■ **DESCRIPTION OF THE TASK**
Please repeat the lines below exactly. Begin with the line containing "state of SIO. -/" and go on through the line containing "txq : List W32 := []".

[Collected data entries]

=== Section Start ===

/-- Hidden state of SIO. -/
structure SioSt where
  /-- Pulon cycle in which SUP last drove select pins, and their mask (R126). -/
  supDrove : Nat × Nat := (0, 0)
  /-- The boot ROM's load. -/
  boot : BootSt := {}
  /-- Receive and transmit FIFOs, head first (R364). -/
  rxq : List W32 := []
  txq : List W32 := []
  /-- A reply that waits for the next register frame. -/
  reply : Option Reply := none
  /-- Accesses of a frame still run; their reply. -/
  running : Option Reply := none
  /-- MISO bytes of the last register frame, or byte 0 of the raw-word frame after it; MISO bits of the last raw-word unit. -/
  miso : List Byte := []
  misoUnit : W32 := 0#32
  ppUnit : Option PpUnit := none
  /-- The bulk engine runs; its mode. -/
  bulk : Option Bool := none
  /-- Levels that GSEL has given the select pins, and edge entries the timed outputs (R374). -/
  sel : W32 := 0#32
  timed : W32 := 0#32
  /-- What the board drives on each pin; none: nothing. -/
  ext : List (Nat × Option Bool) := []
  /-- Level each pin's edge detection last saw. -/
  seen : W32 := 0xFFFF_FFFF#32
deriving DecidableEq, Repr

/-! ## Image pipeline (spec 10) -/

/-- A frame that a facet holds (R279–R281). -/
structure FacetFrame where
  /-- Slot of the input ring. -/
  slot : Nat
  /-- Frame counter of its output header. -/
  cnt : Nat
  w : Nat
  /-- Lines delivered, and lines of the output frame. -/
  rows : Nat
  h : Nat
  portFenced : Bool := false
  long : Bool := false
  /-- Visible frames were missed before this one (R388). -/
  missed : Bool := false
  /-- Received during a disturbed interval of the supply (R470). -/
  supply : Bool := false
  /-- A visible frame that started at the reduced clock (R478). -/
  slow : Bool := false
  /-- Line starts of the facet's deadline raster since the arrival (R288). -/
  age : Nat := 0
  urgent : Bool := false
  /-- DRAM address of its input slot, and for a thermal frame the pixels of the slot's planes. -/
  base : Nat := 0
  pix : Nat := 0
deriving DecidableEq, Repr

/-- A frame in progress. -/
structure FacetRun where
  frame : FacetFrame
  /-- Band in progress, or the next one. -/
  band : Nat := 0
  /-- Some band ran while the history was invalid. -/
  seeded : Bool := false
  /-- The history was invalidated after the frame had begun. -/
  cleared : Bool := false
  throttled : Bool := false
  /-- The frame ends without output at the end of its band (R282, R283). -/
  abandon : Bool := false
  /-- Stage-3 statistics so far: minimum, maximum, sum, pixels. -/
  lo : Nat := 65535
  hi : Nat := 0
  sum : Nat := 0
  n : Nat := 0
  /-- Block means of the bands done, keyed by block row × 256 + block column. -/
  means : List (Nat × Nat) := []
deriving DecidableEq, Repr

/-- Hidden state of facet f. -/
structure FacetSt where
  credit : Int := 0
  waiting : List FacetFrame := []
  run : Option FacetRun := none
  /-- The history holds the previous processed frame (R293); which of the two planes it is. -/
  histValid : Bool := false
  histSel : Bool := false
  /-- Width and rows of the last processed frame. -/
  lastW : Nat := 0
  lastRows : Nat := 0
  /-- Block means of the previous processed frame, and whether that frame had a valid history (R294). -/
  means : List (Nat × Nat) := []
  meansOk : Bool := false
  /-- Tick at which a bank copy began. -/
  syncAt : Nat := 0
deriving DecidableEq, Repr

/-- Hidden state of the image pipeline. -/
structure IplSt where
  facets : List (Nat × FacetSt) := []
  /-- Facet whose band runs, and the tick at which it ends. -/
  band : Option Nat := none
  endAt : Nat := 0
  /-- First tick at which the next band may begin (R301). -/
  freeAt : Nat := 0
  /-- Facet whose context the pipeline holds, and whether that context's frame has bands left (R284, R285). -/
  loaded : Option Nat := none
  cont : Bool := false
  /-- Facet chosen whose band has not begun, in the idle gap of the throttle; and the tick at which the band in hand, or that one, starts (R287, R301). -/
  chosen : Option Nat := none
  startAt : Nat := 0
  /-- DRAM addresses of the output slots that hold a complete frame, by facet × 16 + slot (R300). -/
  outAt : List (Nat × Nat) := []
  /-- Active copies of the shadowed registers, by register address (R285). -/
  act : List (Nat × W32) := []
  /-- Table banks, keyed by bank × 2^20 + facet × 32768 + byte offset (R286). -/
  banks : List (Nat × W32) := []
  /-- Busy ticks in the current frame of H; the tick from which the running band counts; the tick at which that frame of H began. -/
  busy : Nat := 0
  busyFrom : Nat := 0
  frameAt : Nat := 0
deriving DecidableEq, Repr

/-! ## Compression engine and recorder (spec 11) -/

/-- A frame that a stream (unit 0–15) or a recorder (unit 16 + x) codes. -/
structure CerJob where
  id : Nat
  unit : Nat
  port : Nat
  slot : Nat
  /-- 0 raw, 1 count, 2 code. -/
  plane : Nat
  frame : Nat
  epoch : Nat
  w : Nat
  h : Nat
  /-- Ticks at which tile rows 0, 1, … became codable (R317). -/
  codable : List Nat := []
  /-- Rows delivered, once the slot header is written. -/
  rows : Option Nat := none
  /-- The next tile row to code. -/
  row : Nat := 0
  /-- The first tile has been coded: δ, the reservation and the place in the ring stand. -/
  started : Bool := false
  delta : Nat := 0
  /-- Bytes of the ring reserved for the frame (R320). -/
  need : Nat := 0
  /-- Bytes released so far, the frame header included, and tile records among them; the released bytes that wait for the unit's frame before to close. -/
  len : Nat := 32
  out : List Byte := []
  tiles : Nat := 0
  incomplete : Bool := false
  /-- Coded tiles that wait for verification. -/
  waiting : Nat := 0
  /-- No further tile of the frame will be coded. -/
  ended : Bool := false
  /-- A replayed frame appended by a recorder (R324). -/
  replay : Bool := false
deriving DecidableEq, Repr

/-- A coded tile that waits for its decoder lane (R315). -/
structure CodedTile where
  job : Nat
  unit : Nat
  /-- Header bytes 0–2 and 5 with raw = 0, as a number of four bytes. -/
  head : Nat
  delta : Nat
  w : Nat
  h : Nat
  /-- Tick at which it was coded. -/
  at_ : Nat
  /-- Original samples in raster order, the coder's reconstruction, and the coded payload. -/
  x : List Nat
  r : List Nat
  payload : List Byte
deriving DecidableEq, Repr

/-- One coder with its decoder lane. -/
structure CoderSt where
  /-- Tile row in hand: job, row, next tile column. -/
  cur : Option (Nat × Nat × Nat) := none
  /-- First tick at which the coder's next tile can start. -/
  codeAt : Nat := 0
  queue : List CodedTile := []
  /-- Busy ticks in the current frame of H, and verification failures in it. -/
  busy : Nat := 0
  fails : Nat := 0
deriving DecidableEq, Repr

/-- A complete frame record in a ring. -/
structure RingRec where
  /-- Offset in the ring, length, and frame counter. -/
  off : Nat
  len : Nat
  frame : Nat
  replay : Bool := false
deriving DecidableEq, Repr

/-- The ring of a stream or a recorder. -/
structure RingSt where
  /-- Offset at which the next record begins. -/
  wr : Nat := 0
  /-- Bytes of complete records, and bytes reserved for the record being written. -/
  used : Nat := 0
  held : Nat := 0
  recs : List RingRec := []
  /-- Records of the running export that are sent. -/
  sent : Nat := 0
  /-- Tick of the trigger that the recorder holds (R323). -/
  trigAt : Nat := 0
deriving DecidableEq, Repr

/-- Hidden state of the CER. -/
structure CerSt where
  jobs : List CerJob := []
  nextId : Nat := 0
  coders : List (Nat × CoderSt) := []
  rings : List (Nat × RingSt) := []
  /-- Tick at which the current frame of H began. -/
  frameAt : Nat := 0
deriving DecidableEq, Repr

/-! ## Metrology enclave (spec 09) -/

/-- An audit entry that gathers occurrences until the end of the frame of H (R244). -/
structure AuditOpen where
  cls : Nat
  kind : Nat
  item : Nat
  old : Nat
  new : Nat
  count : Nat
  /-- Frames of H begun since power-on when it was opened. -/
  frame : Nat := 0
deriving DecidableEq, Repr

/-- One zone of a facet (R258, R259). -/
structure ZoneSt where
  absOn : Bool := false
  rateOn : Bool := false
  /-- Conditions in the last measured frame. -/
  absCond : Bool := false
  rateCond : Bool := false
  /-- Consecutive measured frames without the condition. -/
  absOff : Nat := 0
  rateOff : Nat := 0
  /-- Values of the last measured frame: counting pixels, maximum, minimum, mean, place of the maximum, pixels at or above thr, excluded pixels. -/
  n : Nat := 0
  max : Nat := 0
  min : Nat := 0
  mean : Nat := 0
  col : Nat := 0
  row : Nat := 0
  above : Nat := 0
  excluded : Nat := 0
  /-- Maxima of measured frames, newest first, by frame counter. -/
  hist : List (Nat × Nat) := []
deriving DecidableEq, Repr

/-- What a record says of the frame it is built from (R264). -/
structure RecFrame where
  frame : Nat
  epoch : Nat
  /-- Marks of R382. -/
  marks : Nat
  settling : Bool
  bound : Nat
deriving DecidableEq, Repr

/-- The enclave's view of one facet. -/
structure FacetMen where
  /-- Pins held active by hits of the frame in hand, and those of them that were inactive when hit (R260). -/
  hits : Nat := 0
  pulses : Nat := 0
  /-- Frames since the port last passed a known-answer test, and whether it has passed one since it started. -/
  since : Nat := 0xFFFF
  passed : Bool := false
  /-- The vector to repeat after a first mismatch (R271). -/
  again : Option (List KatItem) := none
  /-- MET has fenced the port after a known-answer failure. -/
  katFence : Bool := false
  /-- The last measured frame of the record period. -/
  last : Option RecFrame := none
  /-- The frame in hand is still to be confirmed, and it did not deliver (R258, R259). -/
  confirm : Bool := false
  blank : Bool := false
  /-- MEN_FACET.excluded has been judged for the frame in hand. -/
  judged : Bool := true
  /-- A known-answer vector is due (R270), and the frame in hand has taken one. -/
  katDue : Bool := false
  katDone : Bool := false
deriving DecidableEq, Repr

=== Section End ===
=== Section Start ===

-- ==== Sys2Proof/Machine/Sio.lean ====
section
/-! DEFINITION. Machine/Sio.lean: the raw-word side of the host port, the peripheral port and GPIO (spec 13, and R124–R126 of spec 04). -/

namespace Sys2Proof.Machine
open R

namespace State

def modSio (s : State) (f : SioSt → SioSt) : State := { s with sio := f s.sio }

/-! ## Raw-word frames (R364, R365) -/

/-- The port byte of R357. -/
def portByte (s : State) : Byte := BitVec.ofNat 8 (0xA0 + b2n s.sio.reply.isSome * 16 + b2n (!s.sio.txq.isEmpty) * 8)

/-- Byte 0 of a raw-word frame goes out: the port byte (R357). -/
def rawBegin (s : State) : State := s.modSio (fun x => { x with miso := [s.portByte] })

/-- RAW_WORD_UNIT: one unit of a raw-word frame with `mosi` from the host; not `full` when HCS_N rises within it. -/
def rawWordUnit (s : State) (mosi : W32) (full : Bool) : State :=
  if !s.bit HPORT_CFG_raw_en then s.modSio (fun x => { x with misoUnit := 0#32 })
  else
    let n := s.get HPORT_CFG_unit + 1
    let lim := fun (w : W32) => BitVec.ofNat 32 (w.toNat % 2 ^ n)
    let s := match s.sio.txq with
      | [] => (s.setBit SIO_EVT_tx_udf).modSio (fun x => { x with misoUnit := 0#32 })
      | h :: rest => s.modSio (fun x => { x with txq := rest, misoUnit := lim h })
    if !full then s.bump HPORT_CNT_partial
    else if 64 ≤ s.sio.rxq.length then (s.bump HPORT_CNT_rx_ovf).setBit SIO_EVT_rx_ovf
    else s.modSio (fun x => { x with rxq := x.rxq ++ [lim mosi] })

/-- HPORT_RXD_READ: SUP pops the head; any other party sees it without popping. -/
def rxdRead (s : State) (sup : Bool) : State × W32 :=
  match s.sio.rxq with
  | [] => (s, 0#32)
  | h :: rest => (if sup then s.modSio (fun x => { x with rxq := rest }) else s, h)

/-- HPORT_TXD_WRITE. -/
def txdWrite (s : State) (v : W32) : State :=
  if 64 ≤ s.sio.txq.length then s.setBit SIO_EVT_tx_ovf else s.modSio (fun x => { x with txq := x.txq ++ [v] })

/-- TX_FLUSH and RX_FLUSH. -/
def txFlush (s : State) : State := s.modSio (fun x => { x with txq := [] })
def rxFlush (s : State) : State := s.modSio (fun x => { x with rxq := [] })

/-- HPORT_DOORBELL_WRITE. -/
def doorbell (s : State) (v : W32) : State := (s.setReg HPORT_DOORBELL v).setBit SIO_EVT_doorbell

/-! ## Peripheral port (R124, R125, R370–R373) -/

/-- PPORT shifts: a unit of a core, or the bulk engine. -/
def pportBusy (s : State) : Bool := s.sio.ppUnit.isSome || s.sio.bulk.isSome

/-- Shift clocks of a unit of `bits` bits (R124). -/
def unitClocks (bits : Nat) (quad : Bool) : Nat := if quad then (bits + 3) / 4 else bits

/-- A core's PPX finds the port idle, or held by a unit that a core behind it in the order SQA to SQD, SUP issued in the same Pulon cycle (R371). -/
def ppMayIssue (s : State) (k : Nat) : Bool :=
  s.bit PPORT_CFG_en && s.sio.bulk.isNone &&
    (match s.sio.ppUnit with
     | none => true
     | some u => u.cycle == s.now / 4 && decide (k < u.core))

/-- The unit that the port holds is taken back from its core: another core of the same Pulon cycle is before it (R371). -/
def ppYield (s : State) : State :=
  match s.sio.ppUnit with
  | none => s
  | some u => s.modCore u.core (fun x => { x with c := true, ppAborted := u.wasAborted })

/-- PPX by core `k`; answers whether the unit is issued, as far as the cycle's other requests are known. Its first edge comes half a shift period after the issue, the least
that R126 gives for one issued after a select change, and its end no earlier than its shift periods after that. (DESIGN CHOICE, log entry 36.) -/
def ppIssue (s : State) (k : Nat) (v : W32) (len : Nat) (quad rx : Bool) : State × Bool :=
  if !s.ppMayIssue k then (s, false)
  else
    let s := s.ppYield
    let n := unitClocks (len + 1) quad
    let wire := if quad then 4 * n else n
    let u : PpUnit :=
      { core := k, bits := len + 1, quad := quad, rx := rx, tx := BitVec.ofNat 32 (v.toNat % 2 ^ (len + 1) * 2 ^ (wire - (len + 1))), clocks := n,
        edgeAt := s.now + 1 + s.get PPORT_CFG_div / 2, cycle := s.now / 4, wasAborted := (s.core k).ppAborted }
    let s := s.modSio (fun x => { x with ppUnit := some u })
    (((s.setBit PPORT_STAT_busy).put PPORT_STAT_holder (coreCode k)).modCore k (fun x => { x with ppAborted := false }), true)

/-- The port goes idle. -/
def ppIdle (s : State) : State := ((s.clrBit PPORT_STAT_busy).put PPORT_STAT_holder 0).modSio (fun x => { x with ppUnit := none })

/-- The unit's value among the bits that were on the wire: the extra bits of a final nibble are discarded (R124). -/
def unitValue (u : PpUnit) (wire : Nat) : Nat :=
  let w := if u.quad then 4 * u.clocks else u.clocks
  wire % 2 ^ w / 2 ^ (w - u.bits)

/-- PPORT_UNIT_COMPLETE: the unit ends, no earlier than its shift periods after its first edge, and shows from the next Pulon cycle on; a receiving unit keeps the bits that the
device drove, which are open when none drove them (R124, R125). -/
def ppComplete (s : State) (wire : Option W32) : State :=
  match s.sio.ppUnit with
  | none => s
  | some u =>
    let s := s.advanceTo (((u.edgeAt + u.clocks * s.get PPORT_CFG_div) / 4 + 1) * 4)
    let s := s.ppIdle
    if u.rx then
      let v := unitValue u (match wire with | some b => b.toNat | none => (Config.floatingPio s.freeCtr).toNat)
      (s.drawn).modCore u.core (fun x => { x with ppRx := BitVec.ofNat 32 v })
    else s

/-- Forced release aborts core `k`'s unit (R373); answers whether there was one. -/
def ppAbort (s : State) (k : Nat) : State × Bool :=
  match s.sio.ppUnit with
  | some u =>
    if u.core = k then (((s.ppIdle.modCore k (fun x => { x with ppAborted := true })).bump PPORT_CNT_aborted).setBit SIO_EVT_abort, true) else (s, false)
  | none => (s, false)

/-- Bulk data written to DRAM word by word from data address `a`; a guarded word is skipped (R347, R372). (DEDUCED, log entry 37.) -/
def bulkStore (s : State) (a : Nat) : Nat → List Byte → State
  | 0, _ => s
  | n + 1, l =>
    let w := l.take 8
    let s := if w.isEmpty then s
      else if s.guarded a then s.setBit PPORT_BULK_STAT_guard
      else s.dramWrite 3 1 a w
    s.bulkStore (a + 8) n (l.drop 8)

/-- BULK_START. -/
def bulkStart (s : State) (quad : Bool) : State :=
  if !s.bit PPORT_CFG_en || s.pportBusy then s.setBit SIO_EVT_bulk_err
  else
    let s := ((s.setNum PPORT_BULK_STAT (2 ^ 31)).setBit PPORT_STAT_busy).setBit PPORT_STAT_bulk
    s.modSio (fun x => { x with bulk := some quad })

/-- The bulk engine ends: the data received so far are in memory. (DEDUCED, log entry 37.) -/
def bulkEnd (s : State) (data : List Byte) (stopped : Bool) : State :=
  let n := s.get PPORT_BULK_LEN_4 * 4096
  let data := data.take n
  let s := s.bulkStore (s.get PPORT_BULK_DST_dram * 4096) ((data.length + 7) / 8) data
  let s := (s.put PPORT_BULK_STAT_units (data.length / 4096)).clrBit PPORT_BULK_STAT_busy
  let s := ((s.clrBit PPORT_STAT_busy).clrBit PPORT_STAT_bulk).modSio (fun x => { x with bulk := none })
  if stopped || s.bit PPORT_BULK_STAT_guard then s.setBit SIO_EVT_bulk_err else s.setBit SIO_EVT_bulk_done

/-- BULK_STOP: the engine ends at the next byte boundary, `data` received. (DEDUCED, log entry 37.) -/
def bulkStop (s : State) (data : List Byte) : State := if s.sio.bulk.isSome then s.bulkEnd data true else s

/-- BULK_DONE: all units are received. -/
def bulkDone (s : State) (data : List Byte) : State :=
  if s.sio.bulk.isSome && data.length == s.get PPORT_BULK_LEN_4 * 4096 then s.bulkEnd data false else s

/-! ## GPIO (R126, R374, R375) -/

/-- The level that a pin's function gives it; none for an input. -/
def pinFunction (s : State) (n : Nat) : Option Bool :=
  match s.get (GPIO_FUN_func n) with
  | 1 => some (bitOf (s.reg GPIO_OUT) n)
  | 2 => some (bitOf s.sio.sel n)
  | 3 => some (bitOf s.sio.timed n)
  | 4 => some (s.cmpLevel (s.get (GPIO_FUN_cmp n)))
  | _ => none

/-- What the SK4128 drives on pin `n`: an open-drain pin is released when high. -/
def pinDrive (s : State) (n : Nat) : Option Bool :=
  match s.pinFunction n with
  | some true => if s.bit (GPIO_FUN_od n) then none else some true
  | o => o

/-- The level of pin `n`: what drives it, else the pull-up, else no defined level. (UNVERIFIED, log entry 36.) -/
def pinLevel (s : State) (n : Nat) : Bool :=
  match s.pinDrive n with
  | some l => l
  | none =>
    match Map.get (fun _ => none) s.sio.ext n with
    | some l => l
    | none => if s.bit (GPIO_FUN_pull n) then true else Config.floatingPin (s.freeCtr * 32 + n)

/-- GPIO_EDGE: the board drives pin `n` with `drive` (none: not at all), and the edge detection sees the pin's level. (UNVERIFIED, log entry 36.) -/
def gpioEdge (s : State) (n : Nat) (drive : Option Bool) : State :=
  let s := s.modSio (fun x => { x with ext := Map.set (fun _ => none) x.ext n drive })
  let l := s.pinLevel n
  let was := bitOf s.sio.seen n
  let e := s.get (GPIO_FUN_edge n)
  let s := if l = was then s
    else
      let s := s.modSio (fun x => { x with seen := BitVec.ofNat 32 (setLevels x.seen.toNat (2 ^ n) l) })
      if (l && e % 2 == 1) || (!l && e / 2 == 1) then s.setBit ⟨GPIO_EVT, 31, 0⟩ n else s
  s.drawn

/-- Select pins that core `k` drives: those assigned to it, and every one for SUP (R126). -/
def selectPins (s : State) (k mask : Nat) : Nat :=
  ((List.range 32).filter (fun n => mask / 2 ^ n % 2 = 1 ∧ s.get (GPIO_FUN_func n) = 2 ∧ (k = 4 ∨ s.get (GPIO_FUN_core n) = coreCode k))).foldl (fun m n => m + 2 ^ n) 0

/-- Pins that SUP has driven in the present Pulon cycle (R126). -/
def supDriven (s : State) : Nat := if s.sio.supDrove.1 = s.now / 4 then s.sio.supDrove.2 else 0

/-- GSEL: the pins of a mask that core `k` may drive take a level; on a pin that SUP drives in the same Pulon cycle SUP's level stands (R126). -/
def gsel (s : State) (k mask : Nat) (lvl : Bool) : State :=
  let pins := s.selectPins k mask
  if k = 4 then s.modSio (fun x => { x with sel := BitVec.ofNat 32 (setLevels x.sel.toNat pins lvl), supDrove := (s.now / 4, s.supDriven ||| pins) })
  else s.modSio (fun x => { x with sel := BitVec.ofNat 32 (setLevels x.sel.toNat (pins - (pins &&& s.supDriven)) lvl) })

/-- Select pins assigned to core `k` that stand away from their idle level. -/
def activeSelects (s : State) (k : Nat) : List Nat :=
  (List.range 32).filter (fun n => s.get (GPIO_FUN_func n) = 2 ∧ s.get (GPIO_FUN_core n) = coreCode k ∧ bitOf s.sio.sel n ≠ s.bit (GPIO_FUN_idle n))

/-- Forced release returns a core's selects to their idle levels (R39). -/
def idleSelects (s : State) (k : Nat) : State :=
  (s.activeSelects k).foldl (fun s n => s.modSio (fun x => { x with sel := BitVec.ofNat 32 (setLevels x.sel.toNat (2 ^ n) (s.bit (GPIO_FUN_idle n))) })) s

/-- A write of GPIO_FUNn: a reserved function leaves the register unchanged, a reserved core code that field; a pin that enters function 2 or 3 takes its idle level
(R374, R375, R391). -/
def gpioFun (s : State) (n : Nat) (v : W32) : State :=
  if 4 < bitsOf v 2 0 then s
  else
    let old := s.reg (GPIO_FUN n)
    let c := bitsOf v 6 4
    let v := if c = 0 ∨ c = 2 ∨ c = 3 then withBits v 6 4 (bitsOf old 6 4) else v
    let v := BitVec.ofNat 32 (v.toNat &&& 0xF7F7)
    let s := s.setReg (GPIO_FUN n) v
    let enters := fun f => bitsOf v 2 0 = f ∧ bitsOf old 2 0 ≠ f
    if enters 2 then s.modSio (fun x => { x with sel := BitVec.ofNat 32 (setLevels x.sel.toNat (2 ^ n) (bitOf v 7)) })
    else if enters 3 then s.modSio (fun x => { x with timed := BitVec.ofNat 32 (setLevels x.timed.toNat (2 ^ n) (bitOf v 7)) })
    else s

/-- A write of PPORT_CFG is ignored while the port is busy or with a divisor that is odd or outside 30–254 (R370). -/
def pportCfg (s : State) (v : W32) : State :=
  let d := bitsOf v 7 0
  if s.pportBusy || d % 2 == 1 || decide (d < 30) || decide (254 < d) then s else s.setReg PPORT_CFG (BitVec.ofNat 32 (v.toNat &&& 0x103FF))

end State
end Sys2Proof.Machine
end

=== Section End ===

■ **RESULT BELOW**
/-- Hidden state of SIO. -/
structure SioSt where
  /-- Pulon cycle in which SUP last drove select pins, and their mask (R126). -/
  supDrove : Nat × Nat := (0, 0)
  /-- The boot ROM's load. -/
  boot : BootSt := {}
  /-- Receive and transmit FIFOs, head first (R364). -/
  rxq : List W32 := []
  txq : List W32 := []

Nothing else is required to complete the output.